Your answer should be only the lines below from the one with "reaches 255. -/" to the one with "def enterTrack (s", repeated exactly, ends included.
------ PROVIDED MATERIAL ------
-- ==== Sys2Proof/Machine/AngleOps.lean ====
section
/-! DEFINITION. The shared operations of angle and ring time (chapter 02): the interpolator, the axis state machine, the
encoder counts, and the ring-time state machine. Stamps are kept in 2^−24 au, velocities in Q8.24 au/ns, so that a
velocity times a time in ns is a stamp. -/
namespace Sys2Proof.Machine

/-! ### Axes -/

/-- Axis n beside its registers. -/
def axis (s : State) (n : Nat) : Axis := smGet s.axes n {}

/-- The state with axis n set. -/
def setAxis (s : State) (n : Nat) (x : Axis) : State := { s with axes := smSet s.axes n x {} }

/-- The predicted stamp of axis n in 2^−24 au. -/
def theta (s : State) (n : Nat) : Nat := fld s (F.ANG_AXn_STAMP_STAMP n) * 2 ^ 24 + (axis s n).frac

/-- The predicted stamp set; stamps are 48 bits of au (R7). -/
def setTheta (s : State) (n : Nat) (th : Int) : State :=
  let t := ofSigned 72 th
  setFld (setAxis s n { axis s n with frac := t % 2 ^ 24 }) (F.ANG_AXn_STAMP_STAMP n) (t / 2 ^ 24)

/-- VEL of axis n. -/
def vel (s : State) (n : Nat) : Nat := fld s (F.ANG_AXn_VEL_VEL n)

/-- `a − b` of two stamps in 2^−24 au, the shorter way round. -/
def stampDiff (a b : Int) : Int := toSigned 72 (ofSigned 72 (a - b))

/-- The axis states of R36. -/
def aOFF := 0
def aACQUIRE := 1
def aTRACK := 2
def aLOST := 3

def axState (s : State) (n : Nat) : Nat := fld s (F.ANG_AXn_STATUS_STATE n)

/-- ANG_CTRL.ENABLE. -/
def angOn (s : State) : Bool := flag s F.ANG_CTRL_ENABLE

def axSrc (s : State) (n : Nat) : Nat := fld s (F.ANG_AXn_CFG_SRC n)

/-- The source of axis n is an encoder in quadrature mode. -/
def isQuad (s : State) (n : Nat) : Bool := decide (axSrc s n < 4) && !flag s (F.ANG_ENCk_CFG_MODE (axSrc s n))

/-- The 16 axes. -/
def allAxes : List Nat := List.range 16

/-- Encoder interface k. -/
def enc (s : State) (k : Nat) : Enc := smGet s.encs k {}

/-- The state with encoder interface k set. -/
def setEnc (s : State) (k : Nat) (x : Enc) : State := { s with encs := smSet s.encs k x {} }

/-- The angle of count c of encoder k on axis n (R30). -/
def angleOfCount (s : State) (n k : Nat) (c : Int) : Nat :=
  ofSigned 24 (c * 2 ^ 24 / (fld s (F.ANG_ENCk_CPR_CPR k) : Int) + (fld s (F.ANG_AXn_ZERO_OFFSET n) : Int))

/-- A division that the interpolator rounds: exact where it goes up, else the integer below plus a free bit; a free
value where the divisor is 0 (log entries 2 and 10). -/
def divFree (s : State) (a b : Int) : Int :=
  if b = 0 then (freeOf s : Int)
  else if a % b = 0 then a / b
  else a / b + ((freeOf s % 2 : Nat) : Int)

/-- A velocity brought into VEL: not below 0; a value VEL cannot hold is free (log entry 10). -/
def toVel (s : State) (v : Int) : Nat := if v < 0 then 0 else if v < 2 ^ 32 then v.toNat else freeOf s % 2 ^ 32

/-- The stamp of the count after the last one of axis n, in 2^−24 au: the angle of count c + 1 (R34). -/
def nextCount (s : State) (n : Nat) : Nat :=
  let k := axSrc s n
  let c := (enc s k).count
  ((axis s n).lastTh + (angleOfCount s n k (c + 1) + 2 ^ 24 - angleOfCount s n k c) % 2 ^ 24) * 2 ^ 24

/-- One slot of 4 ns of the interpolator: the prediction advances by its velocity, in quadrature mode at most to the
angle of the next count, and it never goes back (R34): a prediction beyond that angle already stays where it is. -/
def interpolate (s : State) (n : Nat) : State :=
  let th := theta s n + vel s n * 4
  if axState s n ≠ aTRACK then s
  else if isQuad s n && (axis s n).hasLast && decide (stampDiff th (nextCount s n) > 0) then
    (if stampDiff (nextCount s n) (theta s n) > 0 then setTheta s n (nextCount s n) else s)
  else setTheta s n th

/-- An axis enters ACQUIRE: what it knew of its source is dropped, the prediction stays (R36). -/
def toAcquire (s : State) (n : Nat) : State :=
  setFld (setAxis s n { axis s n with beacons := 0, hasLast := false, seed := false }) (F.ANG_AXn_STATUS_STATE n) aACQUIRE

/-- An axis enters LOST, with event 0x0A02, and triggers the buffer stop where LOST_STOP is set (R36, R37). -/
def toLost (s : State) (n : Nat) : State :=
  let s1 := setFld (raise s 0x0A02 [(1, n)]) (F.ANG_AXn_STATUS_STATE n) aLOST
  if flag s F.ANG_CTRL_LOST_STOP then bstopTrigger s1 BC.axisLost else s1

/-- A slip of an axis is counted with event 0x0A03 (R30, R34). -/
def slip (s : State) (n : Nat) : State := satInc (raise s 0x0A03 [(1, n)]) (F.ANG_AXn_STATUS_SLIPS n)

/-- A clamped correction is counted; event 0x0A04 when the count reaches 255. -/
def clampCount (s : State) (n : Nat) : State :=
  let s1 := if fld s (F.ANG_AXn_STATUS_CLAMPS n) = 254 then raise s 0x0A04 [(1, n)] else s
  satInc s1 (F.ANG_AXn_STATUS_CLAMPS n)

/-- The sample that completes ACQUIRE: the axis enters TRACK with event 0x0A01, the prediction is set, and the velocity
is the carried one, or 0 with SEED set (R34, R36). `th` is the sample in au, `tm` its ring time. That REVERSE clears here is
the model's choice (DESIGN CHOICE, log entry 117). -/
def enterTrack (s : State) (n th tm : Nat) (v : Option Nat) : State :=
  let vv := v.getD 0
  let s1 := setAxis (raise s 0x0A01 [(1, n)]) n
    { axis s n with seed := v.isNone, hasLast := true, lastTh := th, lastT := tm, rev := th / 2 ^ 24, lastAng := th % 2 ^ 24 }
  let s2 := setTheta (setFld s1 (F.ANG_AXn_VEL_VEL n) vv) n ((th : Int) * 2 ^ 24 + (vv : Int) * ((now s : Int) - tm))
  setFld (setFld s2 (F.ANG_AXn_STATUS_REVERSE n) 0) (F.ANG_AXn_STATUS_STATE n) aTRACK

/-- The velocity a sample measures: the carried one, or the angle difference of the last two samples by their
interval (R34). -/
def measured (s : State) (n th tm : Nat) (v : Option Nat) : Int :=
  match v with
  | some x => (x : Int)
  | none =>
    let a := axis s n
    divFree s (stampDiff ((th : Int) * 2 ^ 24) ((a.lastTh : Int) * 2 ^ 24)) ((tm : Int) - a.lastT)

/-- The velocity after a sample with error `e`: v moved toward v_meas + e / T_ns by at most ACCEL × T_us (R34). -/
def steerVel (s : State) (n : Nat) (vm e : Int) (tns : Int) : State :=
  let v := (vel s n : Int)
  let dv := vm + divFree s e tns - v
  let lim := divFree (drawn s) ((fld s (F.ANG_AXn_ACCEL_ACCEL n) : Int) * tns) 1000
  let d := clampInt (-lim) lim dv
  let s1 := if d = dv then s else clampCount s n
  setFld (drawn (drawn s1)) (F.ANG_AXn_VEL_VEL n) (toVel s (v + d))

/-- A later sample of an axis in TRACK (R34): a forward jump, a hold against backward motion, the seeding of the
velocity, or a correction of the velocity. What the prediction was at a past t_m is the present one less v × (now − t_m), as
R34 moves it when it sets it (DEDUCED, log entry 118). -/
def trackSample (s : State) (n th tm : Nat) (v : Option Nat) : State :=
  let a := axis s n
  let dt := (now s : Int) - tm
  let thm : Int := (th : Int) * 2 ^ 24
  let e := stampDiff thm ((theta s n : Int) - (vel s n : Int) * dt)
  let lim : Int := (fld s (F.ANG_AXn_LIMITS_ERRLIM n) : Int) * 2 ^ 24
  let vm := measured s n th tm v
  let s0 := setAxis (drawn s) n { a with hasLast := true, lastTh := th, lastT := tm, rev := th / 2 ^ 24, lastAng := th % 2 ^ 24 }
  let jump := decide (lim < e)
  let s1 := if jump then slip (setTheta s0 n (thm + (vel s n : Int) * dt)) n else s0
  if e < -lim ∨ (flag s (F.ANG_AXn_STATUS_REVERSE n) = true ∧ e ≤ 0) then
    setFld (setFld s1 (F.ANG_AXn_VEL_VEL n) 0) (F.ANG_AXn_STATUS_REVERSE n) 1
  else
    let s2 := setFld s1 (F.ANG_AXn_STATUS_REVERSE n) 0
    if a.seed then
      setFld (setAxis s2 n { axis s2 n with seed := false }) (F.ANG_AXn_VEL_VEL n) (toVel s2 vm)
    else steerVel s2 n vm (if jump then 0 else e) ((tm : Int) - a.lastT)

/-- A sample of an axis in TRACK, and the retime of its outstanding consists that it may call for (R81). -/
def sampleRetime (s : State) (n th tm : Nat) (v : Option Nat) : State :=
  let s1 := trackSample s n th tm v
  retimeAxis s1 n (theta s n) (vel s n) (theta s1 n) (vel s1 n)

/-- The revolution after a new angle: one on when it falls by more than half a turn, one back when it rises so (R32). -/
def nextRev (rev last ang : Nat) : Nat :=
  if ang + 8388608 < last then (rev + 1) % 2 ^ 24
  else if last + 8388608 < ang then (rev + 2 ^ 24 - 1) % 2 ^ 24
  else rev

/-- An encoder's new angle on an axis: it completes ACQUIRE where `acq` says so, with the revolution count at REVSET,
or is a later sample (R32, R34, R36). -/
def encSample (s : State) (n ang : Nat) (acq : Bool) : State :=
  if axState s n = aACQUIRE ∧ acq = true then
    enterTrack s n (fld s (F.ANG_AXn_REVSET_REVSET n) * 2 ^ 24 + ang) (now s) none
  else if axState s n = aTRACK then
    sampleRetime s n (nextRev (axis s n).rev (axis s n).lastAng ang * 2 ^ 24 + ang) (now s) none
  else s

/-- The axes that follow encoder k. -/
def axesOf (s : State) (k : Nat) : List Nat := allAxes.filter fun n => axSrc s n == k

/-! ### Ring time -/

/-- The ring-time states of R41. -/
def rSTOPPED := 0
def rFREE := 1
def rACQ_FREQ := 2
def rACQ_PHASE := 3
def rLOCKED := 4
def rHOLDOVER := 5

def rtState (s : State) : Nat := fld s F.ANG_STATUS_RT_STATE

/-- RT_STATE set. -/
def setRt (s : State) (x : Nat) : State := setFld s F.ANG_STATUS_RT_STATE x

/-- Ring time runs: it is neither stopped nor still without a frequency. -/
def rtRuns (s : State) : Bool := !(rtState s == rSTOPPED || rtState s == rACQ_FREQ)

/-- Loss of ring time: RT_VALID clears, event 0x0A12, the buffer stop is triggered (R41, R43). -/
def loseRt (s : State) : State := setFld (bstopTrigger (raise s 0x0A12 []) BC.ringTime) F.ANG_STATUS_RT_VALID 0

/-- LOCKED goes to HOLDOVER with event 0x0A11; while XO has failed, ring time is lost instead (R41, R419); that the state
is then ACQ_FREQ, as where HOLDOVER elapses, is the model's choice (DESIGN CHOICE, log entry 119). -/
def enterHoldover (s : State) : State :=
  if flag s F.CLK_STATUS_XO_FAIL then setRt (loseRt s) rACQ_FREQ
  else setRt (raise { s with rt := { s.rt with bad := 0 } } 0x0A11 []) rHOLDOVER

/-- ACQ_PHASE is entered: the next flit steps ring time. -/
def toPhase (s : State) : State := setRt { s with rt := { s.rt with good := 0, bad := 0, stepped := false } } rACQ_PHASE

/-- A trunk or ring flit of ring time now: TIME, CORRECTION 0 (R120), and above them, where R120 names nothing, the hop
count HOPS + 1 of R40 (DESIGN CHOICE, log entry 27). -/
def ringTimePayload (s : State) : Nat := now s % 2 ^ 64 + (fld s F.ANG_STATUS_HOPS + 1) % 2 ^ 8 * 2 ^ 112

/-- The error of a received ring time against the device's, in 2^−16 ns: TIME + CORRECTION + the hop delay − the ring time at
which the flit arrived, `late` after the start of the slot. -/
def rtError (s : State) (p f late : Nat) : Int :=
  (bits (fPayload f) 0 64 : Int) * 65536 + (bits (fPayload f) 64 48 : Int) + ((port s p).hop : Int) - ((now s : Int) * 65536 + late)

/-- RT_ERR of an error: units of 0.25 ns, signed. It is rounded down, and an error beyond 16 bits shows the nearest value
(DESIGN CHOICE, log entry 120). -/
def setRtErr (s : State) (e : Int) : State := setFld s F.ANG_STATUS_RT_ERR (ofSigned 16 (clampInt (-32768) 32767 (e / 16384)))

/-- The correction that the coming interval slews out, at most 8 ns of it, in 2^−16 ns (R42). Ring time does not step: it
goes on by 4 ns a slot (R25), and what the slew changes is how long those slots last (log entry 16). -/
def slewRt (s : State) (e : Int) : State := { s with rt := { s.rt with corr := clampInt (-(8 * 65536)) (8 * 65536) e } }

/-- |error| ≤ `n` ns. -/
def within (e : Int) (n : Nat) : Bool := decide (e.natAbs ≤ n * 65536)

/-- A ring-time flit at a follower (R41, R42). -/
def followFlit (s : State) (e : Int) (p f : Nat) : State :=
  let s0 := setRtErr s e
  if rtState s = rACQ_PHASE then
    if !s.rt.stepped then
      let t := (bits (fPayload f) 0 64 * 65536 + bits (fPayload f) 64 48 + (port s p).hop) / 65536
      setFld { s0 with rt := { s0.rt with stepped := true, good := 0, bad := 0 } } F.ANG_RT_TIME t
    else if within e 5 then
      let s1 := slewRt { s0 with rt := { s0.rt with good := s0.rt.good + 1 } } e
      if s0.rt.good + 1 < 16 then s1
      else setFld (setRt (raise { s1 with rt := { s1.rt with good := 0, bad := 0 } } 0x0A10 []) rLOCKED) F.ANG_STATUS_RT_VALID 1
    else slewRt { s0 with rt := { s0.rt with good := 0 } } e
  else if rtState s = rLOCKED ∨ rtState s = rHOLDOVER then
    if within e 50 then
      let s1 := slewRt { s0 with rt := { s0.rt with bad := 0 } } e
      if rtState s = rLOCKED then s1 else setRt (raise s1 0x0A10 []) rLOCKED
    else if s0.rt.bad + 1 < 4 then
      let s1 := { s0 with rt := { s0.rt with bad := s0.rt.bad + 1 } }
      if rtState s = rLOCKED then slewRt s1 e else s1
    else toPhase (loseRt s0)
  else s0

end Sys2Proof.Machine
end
------
→ TASK OUTPUT:
/-- A clamped correction is counted; event 0x0A04 when the count reaches 255. -/
def clampCount (s : State) (n : Nat) : State :=
  let s1 := if fld s (F.ANG_AXn_STATUS_CLAMPS n) = 254 then raise s 0x0A04 [(1, n)] else s
  satInc s1 (F.ANG_AXn_STATUS_CLAMPS n)

/-- The sample that completes ACQUIRE: the axis enters TRACK with event 0x0A01, the prediction is set, and the velocity
is the carried one, or 0 with SEED set (R34, R36). `th` is the sample in au, `tm` its ring time. That REVERSE clears here is
the model's choice (DESIGN CHOICE, log entry 117). -/
def enterTrack (s : State) (n th tm : Nat) (v : Option Nat) : State :=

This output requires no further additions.